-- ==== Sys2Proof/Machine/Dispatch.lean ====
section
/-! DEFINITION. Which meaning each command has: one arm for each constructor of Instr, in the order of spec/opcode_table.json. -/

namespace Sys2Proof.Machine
========
[About this task] Every line in the data above that contains the word "Machine" counts; report how many there are and nothing more.

[Answer] 2